Then, of course, about the same time, it was becoming apparent that standard desktop and laptop screens were being augmented with smartphones and tablets. Smaller screen aspects require a different interface layout and interaction; but, writing for specific devices was a losing proposition. Responsive Web design and grid layout templates that could bridge different device aspects have now come to the fore.
Though it has been true for some time that different publishing venues — from the Web to paper documents or PDFs — have posed a challenge, these other requirements point to a broader imperative. I have intuitively felt there is a consistent thread at the core of these emerging device, use and publishing demands, but the common element has heretofore eluded me.
For years — decades, actually — I have been focused on the idea of data interoperability. My first quest was to find a model that could integrate text stories and documents with structured data from conventional databases and spreadsheets. My next quest was to find a framework that could relate context and meaning across multiple perspectives and world views. Though it took awhile, and which only began to really take shape about a decade ago, I began to focus on RDF and general semantic Web principles for providing this model.
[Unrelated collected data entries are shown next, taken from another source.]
-- ==== Sys2Proof/Laws/State.lean ====
section
/-! SUPPORT. The small lemmas of the state's named updates: for each update and each field, what the field
is afterwards, true by `rfl`. No later proof unfolds an update. -/

namespace Sys2Proof.Machine

/-! ### `State.play` -/

@[simp] theorem State.play_wf (s : State) (es : List Event) : (s.play es).wf = s.wf := rfl
@[simp] theorem State.play_dbg (s : State) (es : List Event) : (s.play es).dbg = s.dbg := rfl
@[simp] theorem State.play_data (s : State) (es : List Event) : (s.play es).data = levelFrom .data s.data es := rfl
@[simp] theorem State.play_clock (s : State) (es : List Event) : (s.play es).clock = levelFrom .clock s.clock es := rfl
@[simp] theorem State.play_fsync (s : State) (es : List Event) : (s.play es).fsync = levelFrom .fsync s.fsync es := rfl
@[simp] theorem State.play_regv (s : State) (es : List Event) : (s.play es).regv = s.regv := rfl
@[simp] theorem State.play_ewf (s : State) (es : List Event) : (s.play es).ewf = s.ewf := rfl
@[simp] theorem State.play_sr (s : State) (es : List Event) : (s.play es).sr = s.sr := rfl
@[simp] theorem State.play_bitcnt (s : State) (es : List Event) : (s.play es).bitcnt = s.bitcnt := rfl
@[simp] theorem State.play_ph (s : State) (es : List Event) : (s.play es).ph = s.ph := rfl
@[simp] theorem State.play_widx (s : State) (es : List Event) : (s.play es).widx = s.widx := rfl
@[simp] theorem State.play_inProgress (s : State) (es : List Event) : (s.play es).inProgress = s.inProgress := rfl
@[simp] theorem State.play_history (s : State) (es : List Event) : (s.play es).history = s.history ++ es := rfl
@[simp] theorem State.play_buf (s : State) (es : List Event) : (s.play es).buf = s.buf := rfl
@[simp] theorem State.play_ndig (s : State) (es : List Event) : (s.play es).ndig = s.ndig := rfl
@[simp] theorem State.play_dmp (s : State) (es : List Event) : (s.play es).dmp = s.dmp := rfl
@[simp] theorem State.play_mult (s : State) (es : List Event) : (s.play es).mult = s.mult := rfl
@[simp] theorem State.play_divExp (s : State) (es : List Event) : (s.play es).divExp = s.divExp := rfl
@[simp] theorem State.play_echo (s : State) (es : List Event) : (s.play es).echo = s.echo := rfl
@[simp] theorem State.play_inputs (s : State) (es : List Event) : (s.play es).inputs = s.inputs := rfl
@[simp] theorem State.play_resetPlan (s : State) (es : List Event) : (s.play es).resetPlan = s.resetPlan := rfl

/-! ### `State.restTransmitter` -/

@[simp] theorem State.restTransmitter_wf (s : State) : (s.restTransmitter).wf = s.wf := rfl
@[simp] theorem State.restTransmitter_dbg (s : State) : (s.restTransmitter).dbg = s.dbg := rfl
@[simp] theorem State.restTransmitter_data (s : State) : (s.restTransmitter).data = s.data := rfl
@[simp] theorem State.restTransmitter_clock (s : State) : (s.restTransmitter).clock = s.clock := rfl
@[simp] theorem State.restTransmitter_fsync (s : State) : (s.restTransmitter).fsync = s.fsync := rfl
@[simp] theorem State.restTransmitter_regv (s : State) : (s.restTransmitter).regv = s.regv := rfl
@[simp] theorem State.restTransmitter_ewf (s : State) : (s.restTransmitter).ewf = s.ewf := rfl
@[simp] theorem State.restTransmitter_sr (s : State) : (s.restTransmitter).sr = 0 := rfl
@[simp] theorem State.restTransmitter_bitcnt (s : State) : (s.restTransmitter).bitcnt = 0 := rfl
@[simp] theorem State.restTransmitter_ph (s : State) : (s.restTransmitter).ph = .dataPh := rfl
@[simp] theorem State.restTransmitter_widx (s : State) : (s.restTransmitter).widx = s.widx := rfl
@[simp] theorem State.restTransmitter_inProgress (s : State) : (s.restTransmitter).inProgress = s.inProgress := rfl
@[simp] theorem State.restTransmitter_history (s : State) : (s.restTransmitter).history = s.history := rfl
@[simp] theorem State.restTransmitter_buf (s : State) : (s.restTransmitter).buf = s.buf := rfl
@[simp] theorem State.restTransmitter_ndig (s : State) : (s.restTransmitter).ndig = s.ndig := rfl
@[simp] theorem State.restTransmitter_dmp (s : State) : (s.restTransmitter).dmp = s.dmp := rfl
@[simp] theorem State.restTransmitter_mult (s : State) : (s.restTransmitter).mult = s.mult := rfl
@[simp] theorem State.restTransmitter_divExp (s : State) : (s.restTransmitter).divExp = s.divExp := rfl
@[simp] theorem State.restTransmitter_echo (s : State) : (s.restTransmitter).echo = s.echo := rfl
@[simp] theorem State.restTransmitter_inputs (s : State) : (s.restTransmitter).inputs = s.inputs := rfl
@[simp] theorem State.restTransmitter_resetPlan (s : State) : (s.restTransmitter).resetPlan = s.resetPlan := rfl

/-! ### `State.start` -/

@[simp] theorem State.start_wf (s : State) (j : Job) : (s.start j).wf = s.wf := rfl
@[simp] theorem State.start_dbg (s : State) (j : Job) : (s.start j).dbg = s.dbg := rfl
@[simp] theorem State.start_data (s : State) (j : Job) : (s.start j).data = s.data := rfl
@[simp] theorem State.start_clock (s : State) (j : Job) : (s.start j).clock = s.clock := rfl
@[simp] theorem State.start_fsync (s : State) (j : Job) : (s.start j).fsync = s.fsync := rfl
@[simp] theorem State.start_regv (s : State) (j : Job) : (s.start j).regv = s.regv := rfl
@[simp] theorem State.start_ewf (s : State) (j : Job) : (s.start j).ewf = s.ewf := rfl
@[simp] theorem State.start_sr (s : State) (j : Job) : (s.start j).sr = s.sr := rfl
@[simp] theorem State.start_bitcnt (s : State) (j : Job) : (s.start j).bitcnt = s.bitcnt := rfl
@[simp] theorem State.start_ph (s : State) (j : Job) : (s.start j).ph = s.ph := rfl
@[simp] theorem State.start_widx (s : State) (j : Job) : (s.start j).widx = 0 := rfl
@[simp] theorem State.start_inProgress (s : State) (j : Job) : (s.start j).inProgress = some j := rfl
@[simp] theorem State.start_history (s : State) (j : Job) : (s.start j).history = s.history := rfl
@[simp] theorem State.start_buf (s : State) (j : Job) : (s.start j).buf = s.buf := rfl
@[simp] theorem State.start_ndig (s : State) (j : Job) : (s.start j).ndig = s.ndig := rfl
@[simp] theorem State.start_dmp (s : State) (j : Job) : (s.start j).dmp = s.dmp := rfl
@[simp] theorem State.start_mult (s : State) (j : Job) : (s.start j).mult = s.mult := rfl
@[simp] theorem State.start_divExp (s : State) (j : Job) : (s.start j).divExp = s.divExp := rfl
@[simp] theorem State.start_echo (s : State) (j : Job) : (s.start j).echo = s.echo := rfl
@[simp] theorem State.start_inputs (s : State) (j : Job) : (s.start j).inputs = s.inputs := rfl
@[simp] theorem State.start_resetPlan (s : State) (j : Job) : (s.start j).resetPlan = s.resetPlan := rfl

/-! ### `State.finish` -/

@[simp] theorem State.finish_wf (s : State) : (s.finish).wf = s.wf := rfl
@[simp] theorem State.finish_dbg (s : State) : (s.finish).dbg = s.dbg := rfl
@[simp] theorem State.finish_data (s : State) : (s.finish).data = s.data := rfl
@[simp] theorem State.finish_clock (s : State) : (s.finish).clock = s.clock := rfl
@[simp] theorem State.finish_fsync (s : State) : (s.finish).fsync = s.fsync := rfl
@[simp] theorem State.finish_regv (s : State) : (s.finish).regv = s.regv := rfl
@[simp] theorem State.finish_ewf (s : State) : (s.finish).ewf = s.ewf := rfl
@[simp] theorem State.finish_sr (s : State) : (s.finish).sr = s.sr := rfl
@[simp] theorem State.finish_bitcnt (s : State) : (s.finish).bitcnt = s.bitcnt := rfl
@[simp] theorem State.finish_ph (s : State) : (s.finish).ph = s.ph := rfl
@[simp] theorem State.finish_widx (s : State) : (s.finish).widx = 0 := rfl
@[simp] theorem State.finish_inProgress (s : State) : (s.finish).inProgress = none := rfl
@[simp] theorem State.finish_history (s : State) : (s.finish).history = s.history := rfl
@[simp] theorem State.finish_buf (s : State) : (s.finish).buf = s.buf := rfl
@[simp] theorem State.finish_ndig (s : State) : (s.finish).ndig = s.ndig := rfl
@[simp] theorem State.finish_dmp (s : State) : (s.finish).dmp = s.dmp := rfl
@[simp] theorem State.finish_mult (s : State) : (s.finish).mult = s.mult := rfl
@[simp] theorem State.finish_divExp (s : State) : (s.finish).divExp = s.divExp := rfl
@[simp] theorem State.finish_echo (s : State) : (s.finish).echo = s.echo := rfl
@[simp] theorem State.finish_inputs (s : State) : (s.finish).inputs = s.inputs := rfl
@[simp] theorem State.finish_resetPlan (s : State) : (s.finish).resetPlan = s.resetPlan := rfl

/-! ### `State.setWaveform` -/

@[simp] theorem State.setWaveform_wf (s : State) (t : Waveform) : (s.setWaveform t).wf = t := rfl
@[simp] theorem State.setWaveform_dbg (s : State) (t : Waveform) : (s.setWaveform t).dbg = s.dbg := rfl
@[simp] theorem State.setWaveform_data (s : State) (t : Waveform) : (s.setWaveform t).data = s.data := rfl
@[simp] theorem State.setWaveform_clock (s : State) (t : Waveform) : (s.setWaveform t).clock = s.clock := rfl
@[simp] theorem State.setWaveform_fsync (s : State) (t : Waveform) : (s.setWaveform t).fsync = s.fsync := rfl
@[simp] theorem State.setWaveform_regv (s : State) (t : Waveform) : (s.setWaveform t).regv = s.regv := rfl
@[simp] theorem State.setWaveform_ewf (s : State) (t : Waveform) : (s.setWaveform t).ewf = s.ewf := rfl
@[simp] theorem State.setWaveform_sr (s : State) (t : Waveform) : (s.setWaveform t).sr = s.sr := rfl
@[simp] theorem State.setWaveform_bitcnt (s : State) (t : Waveform) : (s.setWaveform t).bitcnt = s.bitcnt := rfl
@[simp] theorem State.setWaveform_ph (s : State) (t : Waveform) : (s.setWaveform t).ph = s.ph := rfl
@[simp] theorem State.setWaveform_widx (s : State) (t : Waveform) : (s.setWaveform t).widx = s.widx := rfl
@[simp] theorem State.setWaveform_inProgress (s : State) (t : Waveform) : (s.setWaveform t).inProgress = s.inProgress := rfl
@[simp] theorem State.setWaveform_history (s : State) (t : Waveform) : (s.setWaveform t).history = s.history := rfl
@[simp] theorem State.setWaveform_buf (s : State) (t : Waveform) : (s.setWaveform t).buf = s.buf := rfl
@[simp] theorem State.setWaveform_ndig (s : State) (t : Waveform) : (s.setWaveform t).ndig = s.ndig := rfl
@[simp] theorem State.setWaveform_dmp (s : State) (t : Waveform) : (s.setWaveform t).dmp = s.dmp := rfl
@[simp] theorem State.setWaveform_mult (s : State) (t : Waveform) : (s.setWaveform t).mult = s.mult := rfl
@[simp] theorem State.setWaveform_divExp (s : State) (t : Waveform) : (s.setWaveform t).divExp = s.divExp := rfl
@[simp] theorem State.setWaveform_echo (s : State) (t : Waveform) : (s.setWaveform t).echo = s.echo := rfl
@[simp] theorem State.setWaveform_inputs (s : State) (t : Waveform) : (s.setWaveform t).inputs = s.inputs := rfl
@[simp] theorem State.setWaveform_resetPlan (s : State) (t : Waveform) : (s.setWaveform t).resetPlan = s.resetPlan := rfl

/-! ### `State.setDebug` -/

@[simp] theorem State.setDebug_wf (s : State) (b : Bool) : (s.setDebug b).wf = s.wf := rfl
@[simp] theorem State.setDebug_dbg (s : State) (b : Bool) : (s.setDebug b).dbg = b := rfl
@[simp] theorem State.setDebug_data (s : State) (b : Bool) : (s.setDebug b).data = s.data := rfl
@[simp] theorem State.setDebug_clock (s : State) (b : Bool) : (s.setDebug b).clock = s.clock := rfl
@[simp] theorem State.setDebug_fsync (s : State) (b : Bool) : (s.setDebug b).fsync = s.fsync := rfl
@[simp] theorem State.setDebug_regv (s : State) (b : Bool) : (s.setDebug b).regv = s.regv := rfl
@[simp] theorem State.setDebug_ewf (s : State) (b : Bool) : (s.setDebug b).ewf = s.ewf := rfl
@[simp] theorem State.setDebug_sr (s : State) (b : Bool) : (s.setDebug b).sr = s.sr := rfl
@[simp] theorem State.setDebug_bitcnt (s : State) (b : Bool) : (s.setDebug b).bitcnt = s.bitcnt := rfl
@[simp] theorem State.setDebug_ph (s : State) (b : Bool) : (s.setDebug b).ph = s.ph := rfl
@[simp] theorem State.setDebug_widx (s : State) (b : Bool) : (s.setDebug b).widx = s.widx := rfl
@[simp] theorem State.setDebug_inProgress (s : State) (b : Bool) : (s.setDebug b).inProgress = s.inProgress := rfl
@[simp] theorem State.setDebug_history (s : State) (b : Bool) : (s.setDebug b).history = s.history := rfl
@[simp] theorem State.setDebug_buf (s : State) (b : Bool) : (s.setDebug b).buf = s.buf := rfl
@[simp] theorem State.setDebug_ndig (s : State) (b : Bool) : (s.setDebug b).ndig = s.ndig := rfl
@[simp] theorem State.setDebug_dmp (s : State) (b : Bool) : (s.setDebug b).dmp = s.dmp := rfl
@[simp] theorem State.setDebug_mult (s : State) (b : Bool) : (s.setDebug b).mult = s.mult := rfl
@[simp] theorem State.setDebug_divExp (s : State) (b : Bool) : (s.setDebug b).divExp = s.divExp := rfl
@[simp] theorem State.setDebug_echo (s : State) (b : Bool) : (s.setDebug b).echo = s.echo := rfl
@[simp] theorem State.setDebug_inputs (s : State) (b : Bool) : (s.setDebug b).inputs = s.inputs := rfl
@[simp] theorem State.setDebug_resetPlan (s : State) (b : Bool) : (s.setDebug b).resetPlan = s.resetPlan := rfl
Data integration though open, semantic Web standards has been a real beacon for how I have pursued this quest. The ideal of being able to relate disparate information from multiple sources and viewpoints to each other has been a driving motivation in my professional interests. In analyzing the benefits of a more connected world of information I could see efficiencies, reduced costs, more global understandings, and insights from previously hidden connections.
Yet here is the funny thing. I began to realize that other drivers for how to improve knowledge worker efficiencies or to deploy results to different devices and venues share the same justifications as data integration. Might there not be some common bases and logic underlying the interoperability imperative? Is not data interoperability but a part of a broader mindset? Are there some universal principles to derive from an inspection of interoperability, broadly construed?
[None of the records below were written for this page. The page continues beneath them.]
theorem regValueOf_of_gt {q : Rat} (h : (Config.regMax : Int) < nearest q) :
    (regValueOf q).toNat = Config.regMax := by
  exact_mod_cast (toNat_regValueOf q).trans (clamp_of_gt (by decide) h)

theorem nearest_nonneg {q : Rat} (h : 0 ≤ q) : 0 ≤ nearest q := by
  rw [le_nearest_iff h]
  push_cast
  linarith

theorem kconv_pos : 0 < Config.kconv := by norm_num [Config.kconv, Config.accBits, Config.fref]

theorem computeHz_not_rect {t : Waveform} (h : t ≠ .rect) (v : Rat) :
    computeHz t v = (regValueOf (v * Config.kconv), t) := by
  rw [computeHz_eq, if_neg fun hhalf => h hhalf.1]

/-- Settles O15: conversion by the positive KCONV, rounding and clamping are each monotone. -/
theorem registerValueIsMonotone : Obligations.RegisterValueIsMonotone := by
  intro t v w hle
  refine ⟨fun ht => ?_, ?_⟩
  · rw [computeHz_not_rect ht, computeHz_not_rect ht]
    exact regValueOf_mono (mul_le_mul_of_nonneg_right hle kconv_pos.le)
  · rw [computeRaw_eq, computeRaw_eq]
    exact regValueOf_mono hle

/-- From 6.25 MHz on, the doubled register value is past REG_MAX (R81). -/
theorem regValueOf_double_clamped {v : Rat} (h : 6250000 ≤ v) :
    regValueOf (2 * (v * Config.kconv)) = 0x7FFFFFF := by
  have hscaled : (0x8000000 : Rat) ≤ 2 * (v * Config.kconv) := by
    norm_num [Config.kconv, Config.accBits, Config.fref]
    linarith
  have hround : (Config.regMax : Int) < nearest (2 * (v * Config.kconv)) := by
    rw [← Int.add_one_le_iff, le_nearest_iff (by linarith)]
    norm_num [Config.regMax]
    linarith
  exact BitVec.eq_of_toNat_eq (regValueOf_of_gt hround)

/-- Settles O16: the range is past the clamp, and the integer formula is run on the two values at its
ends. -/
theorem rectangleFrom6250000To12000000IsClamped : Obligations.RectangleFrom6250000To12000000IsClamped := by
  intro s hidle hwf
  have hlow : computeHz .rect 6249999 = (0x7FFFFEB, .rectHalf) := by decide +kernel
  have hhigh : computeHz .rect 12000000 = (0x7AE147B, .rect) := by decide +kernel
  refine ⟨fun v hge hlt => ?_, ?_, ?_⟩
  · rw [exec_encHz_half hidle ⟨hwf, hlt⟩, regValueOf_double_clamped hge]
    rfl
  · rw [exec_encHz_idle hidle, hwf, hlow]
  · rw [exec_encHz_idle hidle, hwf, hhigh]

/-! ## The words of an ENC operation -/

/-- The low word is address 01 and the low half of the register value (R50). -/
theorem lsbWord_eq (r : RegVal) : lsbWord r = wireWord 1 (r.extractLsb' 0 14) := by
  apply BitVec.eq_of_getLsbD_eq
  intro i hi
  simp only [lsbWord, wireWord, BitVec.getLsbD_append, BitVec.getLsbD_extractLsb', BitVec.getLsbD_or,
    BitVec.getLsbD_setWidth, BitVec.getLsbD_and]
  interval_cases i <;> simp

/-- The high word is address 01 and the high half of the register value (R51). -/
theorem msbWord_eq (r : RegVal) : msbWord r = wireWord 1 (r.extractLsb' 14 14) := by
  apply BitVec.eq_of_getLsbD_eq
  intro i hi
  simp only [msbWord, wireWord, BitVec.getLsbD_append, BitVec.getLsbD_extractLsb', BitVec.getLsbD_or,
    BitVec.getLsbD_setWidth, BitVec.getLsbD_ushiftRight, BitVec.getLsbD_and]
  interval_cases i <;> simp

theorem and_payloadMask (a : BitVec 2) (p : Payload) : wireWord a p &&& 0x3FFF = p.setWidth 16 := by
  apply BitVec.eq_of_getLsbD_eq
  intro i hi
  simp only [wireWord, BitVec.getLsbD_append, BitVec.getLsbD_and, BitVec.getLsbD_setWidth]
  interval_cases i <;> simp

/-- The two halves of a register value make it up (R52). -/
theorem append_halves (r : RegVal) : r.extractLsb' 14 14 ++ r.extractLsb' 0 14 = r := by
  apply BitVec.eq_of_getLsbD_eq
  intro i hi
  simp only [BitVec.getLsbD_append, BitVec.getLsbD_extractLsb']
  by_cases h : i < 14
  · simp [h]
  · have h' : i - 14 < 14 := by omega
    simp [h, h', Nat.add_sub_cancel' (Nat.le_of_not_lt h)]

/-- The receiver's formula puts the payload of the low word below that of the high word (R52). -/
theorem recombine_wireWord (p q : Payload) : recombine (wireWord 1 p) (wireWord 1 q) = q ++ p := by
  rw [recombine, and_payloadMask, and_payloadMask]
  apply BitVec.eq_of_getLsbD_eq
  intro i hi
  simp only [BitVec.getLsbD_append, BitVec.getLsbD_or, BitVec.getLsbD_shiftLeft, BitVec.getLsbD_setWidth]
  interval_cases i <;> simp

theorem recombine_words (r : RegVal) : recombine (lsbWord r) (msbWord r) = r := by
  rw [lsbWord_eq, msbWord_eq, recombine_wireWord, append_halves]

/-- The value of a word under address 01 (R45). -/
theorem toNat_wireWord_one (p : Payload) : (wireWord 1 p).toNat = 0x4000 + p.toNat := by
  rw [wireWord, BitVec.toNat_append, ← Nat.shiftLeft_add_eq_or_of_lt p.isLt]
  rfl

/-- Settles O18: the fields of the two words, and the high half of a value up to REG_MAX below 0x2000. -/
theorem frequencyWordsRecombine : Obligations.FrequencyWordsRecombine := by
  intro r hle
  have hhigh : (r.extractLsb' 14 14).toNat ≤ 0x1FFF := by
    simp only [Config.regMax] at hle
    rw [BitVec.extractLsb'_toNat, Nat.shiftRight_eq_div_pow]
    omega
  have hmsb : (msbWord r).toNat = 0x4000 + (r.extractLsb' 14 14).toNat := by
    rw [msbWord_eq, toNat_wireWord_one]
  exact ⟨lsbWord_eq r, msbWord_eq r, by omega, by omega, recombine_words r⟩

/-- Settles O19: the words recombine to the register value, which is the rounded value or REG_MAX. -/
theorem sentFrequencyDecodesToRoundedValue : Obligations.SentFrequencyDecodesToRoundedValue := by
  intro s v hidle hwf hv
  refine ⟨_, _, _, _, exec_encHz_not_rect hidle hwf v, State.encoded_history s _ _, ?_, ?_⟩
  · intro hle
    rw [recombine_words, toNat_regValueOf]
    exact clamp_of_mem (nearest_nonneg (mul_nonneg hv kconv_pos.le)) hle
  · intro hge
    rw [recombine_words]
    exact regValueOf_of_gt (Int.lt_of_add_one_le hge)

theorem controlWord_exact (t : Waveform) : controlWord t ∈ exactControlWords := by
  cases t <;> decide

theorem addressOf_lsbWord (r : RegVal) : addressOf (lsbWord r) = 1 := by
  rw [lsbWord_eq, addressOf_wireWord]

theorem addressOf_msbWord (r : RegVal) : addressOf (msbWord r) = 1 := by
  rw [msbWord_eq, addressOf_wireWord]

/-- The words of an ENC operation are Freq0 words and one of the five control words (R32, R49). -/
theorem class_of_mem_encWords {r : RegVal} {t : Waveform} {w : Word} (h : w ∈ encWords r t) :
    addressOf w = 1 ∨ w ∈ exactControlWords := by
  simp only [encWords, List.mem_cons, List.not_mem_nil, or_false] at h
  rcases h with rfl | rfl | rfl
  · exact .inl (addressOf_lsbWord r)
  · exact .inl (addressOf_msbWord r)
  · exact .inr (controlWord_exact t)

/-- Settles O20: the three words of an ENC operation, and the reset word of CHIP_RESET. -/
theorem encoderReachesControlAndFreq0Only : Obligations.EncoderReachesControlAndFreq0Only := by
  intro s v i hidle hi
  rcases hi with rfl | rfl | rfl
  · exact ⟨_, _, exec_encHz_idle hidle v, State.encoded_history s _ _, fun w => class_of_mem_encWords⟩
  · exact ⟨_, _, encRawRoundsAndSendsThreeWords s v hidle, State.encoded_history s _ _,
      fun w => class_of_mem_encWords⟩
  · refine ⟨[resetWord], _, exec_chipReset_idle hidle, State.sent_history s _, fun w hw => .inr ?_⟩
    rw [List.mem_singleton.1 hw]
    decide

/-- Settles O59: the third word is the control word of EWF, which is WF but for the half-frequency case. -/
theorem controlWordsAreTheFiveLiterals : Obligations.ControlWordsAreTheFiveLiterals := by
  refine ⟨rfl, rfl, rfl, rfl, rfl, fun s v hidle p hp hwf => ?_⟩
  have hword : p.2 = controlWord p.1 := by
    simp only [List.mem_cons, List.not_mem_nil, or_false] at hp
    rcases hp with rfl | rfl | rfl | rfl | rfl <;> rfl
  rw [hword, ← hwf]
  refine ⟨⟨_, _, _, encRawRoundsAndSendsThreeWords s v hidle, State.encoded_history s _ _⟩, ?_⟩
  split
  case isTrue hhalf => exact ⟨_, _, _, exec_encHz_half hidle hhalf, State.encoded_history s _ _⟩
  case isFalse hplain => exact ⟨_, _, _, exec_encHz_plain hidle hplain, State.encoded_history s _ _⟩

end Sys2Proof.Machine
end

section
/-! The Bit-Link: the wire-word instructions, the events of a frame by their index, the receiver, and the
trace (41_bitlink.md R86 to R94; 30_encoding.md R56, R60). -/

namespace Sys2Proof.Machine

/-! ## Wire words (R56, R60) -/

/-- An instruction whose acceptance starts a single word sends that word and no other (R86). -/
theorem exec_of_startWord {i : Instr} {s t : State} {w : Word} (h : s.inProgress = none)
    (hacc : accept i s = t.start (.single w)) : exec i s = .next (t.sent [w]) := by
  rw [exec_eq_perform, perform_idle h, hacc, State.complete_start_single]

/-- Settles O23: each acceptance starts the instruction's own word. -/
theorem wireWordInstructionsSendTheirWord : Obligations.WireWordInstructionsSendTheirWord := by
  intro s p hidle
  have hsend {i : Instr} {w : Word} (hacc : accept i s = s.start (.single w)) :
      exec i s = .next (s.sent [w]) := exec_of_startWord hidle hacc
  exact ⟨hsend rfl, hsend rfl, hsend rfl, hsend rfl, hsend rfl, hsend rfl, hsend rfl, hsend rfl, hsend rfl⟩

/-- Whatever its class, a wire word is handed to the transmitter as it is (R60). -/
theorem accept_decodeWire (w : Word) (s : State) : accept (decodeWire w) s = s.start (.single w) := by
  rcases decodeWire_cases w with hmem | ⟨hd, h⟩ | ⟨hd, h⟩ | ⟨hd, h⟩ | ⟨hd, h, -⟩
  · simp only [exactControlWords, List.mem_cons, List.not_mem_nil, or_false] at hmem
    rcases hmem with rfl | rfl | rfl | rfl | rfl <;> rfl
  all_goals
    rw [hd, ← wireWord_payloadOf h, payloadOf_wireWord]
    rfl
In this article I try to follow these questions to some logical ends. This investigation raises questions and tests from the global — that is, information interoperability — to the local and practical in terms of notions such as create once, use everywhere, and have it staged for relating and interoperability. I think we see that the same motivators and arguments for relating information apply to the efficient ways to organize and publish that information. I think we also see that the idea of interoperability is systemic. Fortunately, meaningful interoperability can be achieved across-the-board today with application of the right mindsets and approaches. Below, I also try to set the predicates for how these benefits might be realized by exploring some first principles of interoperability.
What is Interoperability?
So, what is interoperability and why is it important?
So-called enterprise information integration and interoperability seem to sprout from the same basic reality. Information gets created and codifed across multiple organizations, formats, storage systems and locations. Each source of this information gets created with its own scope, perspective, language, characteristics and world view. Even in the same organization, information gets generated and characterized according to its local circumstances.
In the wild, and even within single organizations, information gets captured, represented, and characterized according to multiple formats and viewpoints. Without bridges between sources that make explicit the differences in format and interpretation, we end up with what — in fact — is today’s reality of information stovepipes. The reality of our digital information being in isolated silos and moats results in duplicate efforts, inefficiencies, and lost understandings. Despite all of the years and resources thrown at information generation, use and consumption, our digital assets are unexploited to a shocking extent. The overarching cause for this dereliction of fiscal stewardship is the lack of interoperability.
By the idea of interoperability we are getting at the concept of working together. Together means things are connected in some manner. Working means we can mesh the information across sources to do more things, or do them better or more cheaply. Interoperability does not necessarily imply integration, since our sources can reside in distributed locations and formats. What is important is not the physical location — or, indeed, even format and representations — but that we have bridges across sources that enable the source information to work together.
In working backwards from this observation, then, we need certain capabilities to fulfill these interoperability objectives. We need to be able to ingest multiple encodings, serializations and formats. Because we need to work with this information, and tools for doing so are diverse, we also need the ability to export information in multiple encodings, serializations and formats. Human circumstance means we need to ingest and encode this information in multiple human languages. Some of our information is more structured, and describes relationships between things or the attributes or characterizations of particular types of things. Since all of this source information has context and provenance, we need to capture these aspects as well in order to ascertain the meaning and trustworthiness of the information.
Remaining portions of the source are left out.